For us it is our own version of unified communication or unified collaboration. Instead of taking all these related applications, whether it is sales force automation or a learning management system, instead of doing each one of those one off we said let's build a platform that does it. Let’s provide the APIs and the software development kits and the technology platform.
So we are doing a couple of things. For us, we are opening up the MediaTone network and allowing innovation to come from the outside. We are good at the online collaboration, we go deep there. We say WebEx Connect goes wide, it lets WebEx and our customers take advantage of all the great application ideas that work better with real-time collaboration added.

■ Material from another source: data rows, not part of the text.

/-- Settles O29: LDROT has failed or written one slot, LDREF has failed or written `REF`. -/
theorem loadFrame : Obligations.LoadFrame := by
  refine ⟨fun k src x s t h => ?ldrot, fun src s t h => ?ldref⟩
  case ldrot =>
    have heff := exec_effect h
    have hone := heff.oneResponse
    cases heff with
    | failed | read => exact ⟨rfl, rfl, fun _ _ => rfl, rfl, rfl, hone⟩
    | ldrot => exact ⟨rfl, rfl, fun j hj => PerSlot.get_set_ne _ _ hj, rfl, rfl, hone⟩
  case ldref =>
    have heff := exec_effect h
    have hone := heff.oneResponse
    cases heff with
    | failed | read | ldref => exact ⟨rfl, rfl, rfl, rfl, hone⟩

end Sys2Proof.Machine
end

section
/-! PLCLR and PLSWP: what they write and what they leave unchanged (41_plugboard.md R63, R64). -/

namespace Sys2Proof.Machine

/-- Settles O30: PLCLR writes the identity and answers OK. -/
theorem plclrSetsTheIdentity : Obligations.PlclrSetsTheIdentity :=
  fun _ => ⟨_, rfl, Table.identity_get, rfl⟩

/-- Settles O31: no check of PLSWP fails (`execPlswp_letters_cases`), and the exchange swaps the two
letters. -/
theorem plswpAddsThePair : Obligations.PlswpAddsThePair := by
  intro a b s hne ha hb
  obtain ⟨hdup, -⟩ | ⟨-, he⟩ := execPlswp_letters_cases a b s
  · simp [ha, hb, hne] at hdup
  · refine ⟨_, he, ?_, ?_, fun x hxa hxb => exchange_get_of_ne hxa hxb, rfl⟩
    · simp [exchange_get, hne, hb]
    · simp [exchange_get, ha]

/-- Settles O32: PLCLR writes `PB` alone; PLSWP has failed or exchanged two images in `PB`
(`exchange_get_of_ne`). -/
theorem plugboardFrame : Obligations.PlugboardFrame := by
  refine ⟨fun s t h => ?plclr, fun x y s t h => ?plswp⟩
  case plclr =>
    obtain rfl := respond_eq_next.mp h
    exact ⟨rfl, rfl, rfl, rfl, rfl, rfl, _, rfl⟩
  case plswp =>
    have heff := exec_effect h
    have hone := heff.oneResponse
    cases heff with
    | failed | read => exact ⟨rfl, rfl, rfl, rfl, hone, fun _ _ _ => rfl⟩
    | @plswp a b =>
      exact ⟨rfl, rfl, rfl, rfl, hone, fun z hza hzb =>
        exchange_get_of_ne (fun e => hza (congrArg letterBits e))
          fun e => hzb (congrArg letterBits e)⟩

end Sys2Proof.Machine
end

section
/-! A step that takes a command word runs the decoded command, and an engine with nothing presented
is idle (20_memory.md R41, 70_reset_and_hazards.md R125); given both open parameters, no step stops
(00_scope.md R8). -/

namespace Sys2Proof.Machine

variable {s t : State} {i : Instr}

/-- Settles O9: `step_command` at the decoding. -/
theorem stepRunsTheDecodedCommand : Obligations.StepRunsTheDecodedCommand := by
  intro s cw tbl rest i hin hd
  rw [step_command hin, hd]

/-- Settles O11: `step_nil` is the idle step. -/
theorem idleEngineStaysAsItIs : Obligations.IdleEngineStaysAsItIs := fun _ => step_nil

/-- With both parameters given, no command needs one that is not. -/
theorem State.FullyGiven.not_needsUngiven (h : s.FullyGiven) (why : Refusal) :
    ¬NeedsUngiven s why i := by
  have hgiven : s.given = ⟨true, true⟩ := h
  cases i <;> simp [NeedsUngiven, hgiven]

With Cisco, we see that platform going broad. What I mean is they have an absolutely unparalleled relationship with the enterprise. We believe that the enterprise business is there for the taking. With Cisco, putting this in their kit bag is a huge opportunity. For WebEx, where we have smaller customers, it will be interesting to explore with Connect the benefits of allowing Cisco to add their own technologies to the Connect platform and penetrate into the SMB.
Are there integration challenges you face in combining your platform with Cisco products?
There will undoubtedly be challenges, but frankly we have plenty of time to figure out where the synergies are. I think both sides kind of look at this as an embarrassment of riches in the different ways we can combine technology. And, yes, we are gong to run into some challenges along the way but that is pretty insignificant compared to where we see the opportunities.